Reflection based on the book “No Entry” by Colber Prosper, M.S

Our country’s attention span has left the city of Detroit in the dust. I have always been fascinated that one of the biggest cities in the United States, has become an empty shell of a city. As the United States economy dipped lower and lower, the biggest victim (in terms of business) was the auto industry, and we know what happened after automotive business’ started to tank. So, the ones left to suffer were the citizens of Detroit. I’ve watched clip, after clip of residents not having water, living in uncertain conditions, and food deserts. It’s beautiful to watch the uprising of community gardens, culture, and rebuilding, but as usual that isn’t enough sometimes. Some might say, the reason Detroit or Flint are ignored is because they have major populations of Black people. Now, if I think how power hinders/promotes potential I would say that the powers that be, allow Detroit and Flint to fail because since this country has been founded it has not served well for the interest and well being of non-white people.

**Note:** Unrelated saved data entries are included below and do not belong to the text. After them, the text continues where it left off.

-- ==== Sys2Proof/Laws/State.lean ====
section
/-! SUPPORT. One lemma per field and update of the state, true by definition. -/

namespace Sys2Proof.Machine

open Sys2Proof

/-! ## `State.onSig` -/

@[simp] theorem State.onSig_phase (s : State) (f : Signals → Signals) : (s.onSig f).phase = s.phase := rfl
@[simp] theorem State.onSig_req (s : State) (f : Signals → Signals) : (s.onSig f).req = s.req := rfl
@[simp] theorem State.onSig_rst (s : State) (f : Signals → Signals) : (s.onSig f).rst = s.rst := rfl
@[simp] theorem State.onSig_ts (s : State) (f : Signals → Signals) : (s.onSig f).ts = s.ts := rfl
@[simp] theorem State.onSig_buffer (s : State) (f : Signals → Signals) : (s.onSig f).buffer = s.buffer := rfl
@[simp] theorem State.onSig_done (s : State) (f : Signals → Signals) : (s.onSig f).done = s.done := rfl
@[simp] theorem State.onSig_ret (s : State) (f : Signals → Signals) : (s.onSig f).ret = s.ret := rfl
@[simp] theorem State.onSig_emit (s : State) (f : Signals → Signals) : (s.onSig f).emit = s.emit := rfl
@[simp] theorem State.onSig_out (s : State) (f : Signals → Signals) : (s.onSig f).out = s.out := rfl
@[simp] theorem State.onSig_sig (s : State) (f : Signals → Signals) : (s.onSig f).sig = f s.sig := rfl
@[simp] theorem State.onSig_build (s : State) (f : Signals → Signals) : (s.onSig f).build = s.build := rfl
@[simp] theorem State.onSig_script (s : State) (f : Signals → Signals) : (s.onSig f).script = s.script := rfl
@[simp] theorem State.onSig_sink (s : State) (f : Signals → Signals) : (s.onSig f).sink = s.sink := rfl
@[simp] theorem State.onSig_freeCtr (s : State) (f : Signals → Signals) : (s.onSig f).freeCtr = s.freeCtr := rfl

/-! ## `State.silent` -/

@[simp] theorem State.silent_phase (s : State) : (s.silent).phase = s.phase := rfl
@[simp] theorem State.silent_req (s : State) : (s.silent).req = s.req := rfl
@[simp] theorem State.silent_rst (s : State) : (s.silent).rst = s.rst := rfl
@[simp] theorem State.silent_ts (s : State) : (s.silent).ts = s.ts := rfl
@[simp] theorem State.silent_buffer (s : State) : (s.silent).buffer = s.buffer := rfl
@[simp] theorem State.silent_done (s : State) : (s.silent).done = 0#1 := rfl
@[simp] theorem State.silent_ret (s : State) : (s.silent).ret = Config.freeRet s.freeCtr := rfl
@[simp] theorem State.silent_emit (s : State) : (s.silent).emit = 0#1 := rfl
@[simp] theorem State.silent_out (s : State) : (s.silent).out = freePorts s.freeCtr := rfl
@[simp] theorem State.silent_sig (s : State) : (s.silent).sig = s.sig := rfl
@[simp] theorem State.silent_build (s : State) : (s.silent).build = s.build := rfl
@[simp] theorem State.silent_script (s : State) : (s.silent).script = s.script := rfl
@[simp] theorem State.silent_sink (s : State) : (s.silent).sink = s.sink := rfl
@[simp] theorem State.silent_freeCtr (s : State) : (s.silent).freeCtr = s.freeCtr + 1 := rfl

/-! ## `State.accept` -/

@[simp] theorem State.accept_phase (s : State) : (s.accept).phase = .busy := rfl
@[simp] theorem State.accept_req (s : State) : (s.accept).req = s.req := rfl
@[simp] theorem State.accept_rst (s : State) : (s.accept).rst = s.rst := rfl
@[simp] theorem State.accept_ts (s : State) : (s.accept).ts = s.ts := rfl
@[simp] theorem State.accept_buffer (s : State) : (s.accept).buffer = s.buffer := rfl
@[simp] theorem State.accept_done (s : State) : (s.accept).done = 0#1 := rfl
@[simp] theorem State.accept_ret (s : State) : (s.accept).ret = Config.freeRet s.freeCtr := rfl
@[simp] theorem State.accept_emit (s : State) : (s.accept).emit = 0#1 := rfl
@[simp] theorem State.accept_out (s : State) : (s.accept).out = freePorts s.freeCtr := rfl
@[simp] theorem State.accept_sig (s : State) : (s.accept).sig = Signals.cleared := rfl
@[simp] theorem State.accept_build (s : State) : (s.accept).build = s.build := rfl
@[simp] theorem State.accept_script (s : State) : (s.accept).script = s.script := rfl
@[simp] theorem State.accept_sink (s : State) : (s.accept).sink = s.sink := rfl
@[simp] theorem State.accept_freeCtr (s : State) : (s.accept).freeCtr = s.freeCtr + 1 := rfl

/-! ## `State.applyReset` -/

@[simp] theorem State.applyReset_phase (s : State) : (s.applyReset).phase = .idle := rfl
@[simp] theorem State.applyReset_req (s : State) : (s.applyReset).req = s.req := rfl
@[simp] theorem State.applyReset_rst (s : State) : (s.applyReset).rst = s.rst := rfl
@[simp] theorem State.applyReset_ts (s : State) : (s.applyReset).ts = s.ts := rfl
@[simp] theorem State.applyReset_buffer (s : State) : (s.applyReset).buffer = s.buffer := rfl
@[simp] theorem State.applyReset_done (s : State) : (s.applyReset).done = 0#1 := rfl
@[simp] theorem State.applyReset_ret (s : State) : (s.applyReset).ret = 0#1 := rfl
@[simp] theorem State.applyReset_emit (s : State) : (s.applyReset).emit = 0#1 := rfl
@[simp] theorem State.applyReset_out (s : State) : (s.applyReset).out = freePorts s.freeCtr := rfl
@[simp] theorem State.applyReset_sig (s : State) : (s.applyReset).sig = Signals.cleared := rfl
@[simp] theorem State.applyReset_build (s : State) : (s.applyReset).build = s.build := rfl
@[simp] theorem State.applyReset_script (s : State) : (s.applyReset).script = s.script := rfl
@[simp] theorem State.applyReset_sink (s : State) : (s.applyReset).sink = s.sink := rfl
@[simp] theorem State.applyReset_freeCtr (s : State) : (s.applyReset).freeCtr = s.freeCtr + 1 := rfl

/-! ## `State.handoff` -/

@[simp] theorem State.handoff_phase (s : State) (r : Record) : (s.handoff r).phase = s.phase := rfl
@[simp] theorem State.handoff_req (s : State) (r : Record) : (s.handoff r).req = s.req := rfl
@[simp] theorem State.handoff_rst (s : State) (r : Record) : (s.handoff r).rst = s.rst := rfl
@[simp] theorem State.handoff_ts (s : State) (r : Record) : (s.handoff r).ts = s.ts := rfl
@[simp] theorem State.handoff_buffer (s : State) (r : Record) : (s.handoff r).buffer = s.buffer := rfl
@[simp] theorem State.handoff_done (s : State) (r : Record) : (s.handoff r).done = s.done := rfl
@[simp] theorem State.handoff_ret (s : State) (r : Record) : (s.handoff r).ret = s.ret := rfl
@[simp] theorem State.handoff_emit (s : State) (r : Record) : (s.handoff r).emit = 1#1 := rfl
@[simp] theorem State.handoff_out (s : State) (r : Record) : (s.handoff r).out = r.ports := rfl
@[simp] theorem State.handoff_sig (s : State) (r : Record) : (s.handoff r).sig = s.sig := rfl
@[simp] theorem State.handoff_build (s : State) (r : Record) : (s.handoff r).build = s.build := rfl
@[simp] theorem State.handoff_script (s : State) (r : Record) : (s.handoff r).script = s.script := rfl
@[simp] theorem State.handoff_sink (s : State) (r : Record) : (s.handoff r).sink = s.sink ++ [r] := rfl
@[simp] theorem State.handoff_freeCtr (s : State) (r : Record) : (s.handoff r).freeCtr = s.freeCtr := rfl

/-! ## `State.returnWith` -/

@[simp] theorem State.returnWith_phase (s : State) (k : Bit) : (s.returnWith k).phase = .idle := rfl
@[simp] theorem State.returnWith_req (s : State) (k : Bit) : (s.returnWith k).req = s.req := rfl
@[simp] theorem State.returnWith_rst (s : State) (k : Bit) : (s.returnWith k).rst = s.rst := rfl
@[simp] theorem State.returnWith_ts (s : State) (k : Bit) : (s.returnWith k).ts = s.ts := rfl
@[simp] theorem State.returnWith_buffer (s : State) (k : Bit) : (s.returnWith k).buffer = s.buffer := rfl
@[simp] theorem State.returnWith_done (s : State) (k : Bit) : (s.returnWith k).done = 1#1 := rfl
@[simp] theorem State.returnWith_ret (s : State) (k : Bit) : (s.returnWith k).ret = k := rfl
@[simp] theorem State.returnWith_emit (s : State) (k : Bit) : (s.returnWith k).emit = s.emit := rfl
@[simp] theorem State.returnWith_out (s : State) (k : Bit) : (s.returnWith k).out = s.out := rfl
@[simp] theorem State.returnWith_sig (s : State) (k : Bit) : (s.returnWith k).sig = Signals.cleared := rfl
@[simp] theorem State.returnWith_build (s : State) (k : Bit) : (s.returnWith k).build = s.build := rfl
@[simp] theorem State.returnWith_script (s : State) (k : Bit) : (s.returnWith k).script = s.script := rfl
@[simp] theorem State.returnWith_sink (s : State) (k : Bit) : (s.returnWith k).sink = s.sink := rfl
@[simp] theorem State.returnWith_freeCtr (s : State) (k : Bit) : (s.returnWith k).freeCtr = s.freeCtr := rfl

/-! ## `State.reject` -/

@[simp] theorem State.reject_phase (s : State) : (s.reject).phase = .idle := rfl
@[simp] theorem State.reject_req (s : State) : (s.reject).req = s.req := rfl
@[simp] theorem State.reject_rst (s : State) : (s.reject).rst = s.rst := rfl
@[simp] theorem State.reject_ts (s : State) : (s.reject).ts = s.ts := rfl
@[simp] theorem State.reject_buffer (s : State) : (s.reject).buffer = s.buffer := rfl
@[simp] theorem State.reject_done (s : State) : (s.reject).done = 1#1 := rfl
@[simp] theorem State.reject_ret (s : State) : (s.reject).ret = 0#1 := rfl
@[simp] theorem State.reject_emit (s : State) : (s.reject).emit = 0#1 := rfl
@[simp] theorem State.reject_out (s : State) : (s.reject).out = freePorts s.freeCtr := rfl
@[simp] theorem State.reject_sig (s : State) : (s.reject).sig = Signals.cleared := rfl
@[simp] theorem State.reject_build (s : State) : (s.reject).build = s.build := rfl
@[simp] theorem State.reject_script (s : State) : (s.reject).script = s.script := rfl
@[simp] theorem State.reject_sink (s : State) : (s.reject).sink = s.sink := rfl
@[simp] theorem State.reject_freeCtr (s : State) : (s.reject).freeCtr = s.freeCtr + 1 := rfl

/-! ## `State.withBytes` -/

@[simp] theorem State.withBytes_phase (s : State) (m : Memory) : (s.withBytes m).phase = s.phase := rfl
@[simp] theorem State.withBytes_req (s : State) (m : Memory) : (s.withBytes m).req = s.req := rfl
@[simp] theorem State.withBytes_rst (s : State) (m : Memory) : (s.withBytes m).rst = s.rst := rfl
@[simp] theorem State.withBytes_ts (s : State) (m : Memory) : (s.withBytes m).ts = s.ts := rfl
@[simp] theorem State.withBytes_done (s : State) (m : Memory) : (s.withBytes m).done = s.done := rfl
@[simp] theorem State.withBytes_ret (s : State) (m : Memory) : (s.withBytes m).ret = s.ret := rfl
@[simp] theorem State.withBytes_emit (s : State) (m : Memory) : (s.withBytes m).emit = s.emit := rfl
@[simp] theorem State.withBytes_out (s : State) (m : Memory) : (s.withBytes m).out = s.out := rfl
@[simp] theorem State.withBytes_sig (s : State) (m : Memory) : (s.withBytes m).sig = s.sig := rfl
@[simp] theorem State.withBytes_build (s : State) (m : Memory) : (s.withBytes m).build = s.build := rfl
@[simp] theorem State.withBytes_script (s : State) (m : Memory) : (s.withBytes m).script = s.script := rfl
@[simp] theorem State.withBytes_sink (s : State) (m : Memory) : (s.withBytes m).sink = s.sink := rfl
@[simp] theorem State.withBytes_freeCtr (s : State) (m : Memory) : (s.withBytes m).freeCtr = s.freeCtr := rfl
@[simp] theorem State.withBytes_buffer_numRows (s : State) (m : Memory) : (s.withBytes m).buffer.numRows = s.buffer.numRows := rfl
@[simp] theorem State.withBytes_buffer_rowBits (s : State) (m : Memory) : (s.withBytes m).buffer.rowBits = s.buffer.rowBits := rfl
@[simp] theorem State.withBytes_buffer_bytes (s : State) (m : Memory) : (s.withBytes m).buffer.bytes = m := rfl

end Sys2Proof.Machine
end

The three dimensions of power (that I read about in No Entry) are a great example of why I think some communities are left to suffer; issue, agenda, and manipulation. First off the issues going on in Detroit or Flint were looked over because the interests of the people were not key issues to our government or corporations, the agenda was to save the economy from tanking over actually helping the city, and people were manipulated to feel like there was no choice but to leave their communities or suffer because the crisis was bigger than them. If we reversed all of those statements on issue, agenda, and manipulation, I believe that power can promote potential. If we choose politicians whose agenda includes all americans on an equal basis, power can re-invigorate Detroit. The people of Detroit are trying hard to take the power into their own hands, but it feels so fragile! The moment a big company or politician wants change that doesn’t help working class people and “minorities”, all of the community uprising can be demolished. Gentrification has been a killer of communities and culture, despite the positive effects. I’ve seen in the headlines lately, that Detroit is vying to be the second headquarters for Amazon. I think that’s a great idea, it would bring new people to the city, while providing jobs. I hope that if that does happen, Amazon puts money into the community and revitalization hits Detroit. After saying that, if new communities arrive and things change, it’s important that the people who needed help in the first place are not forgotten.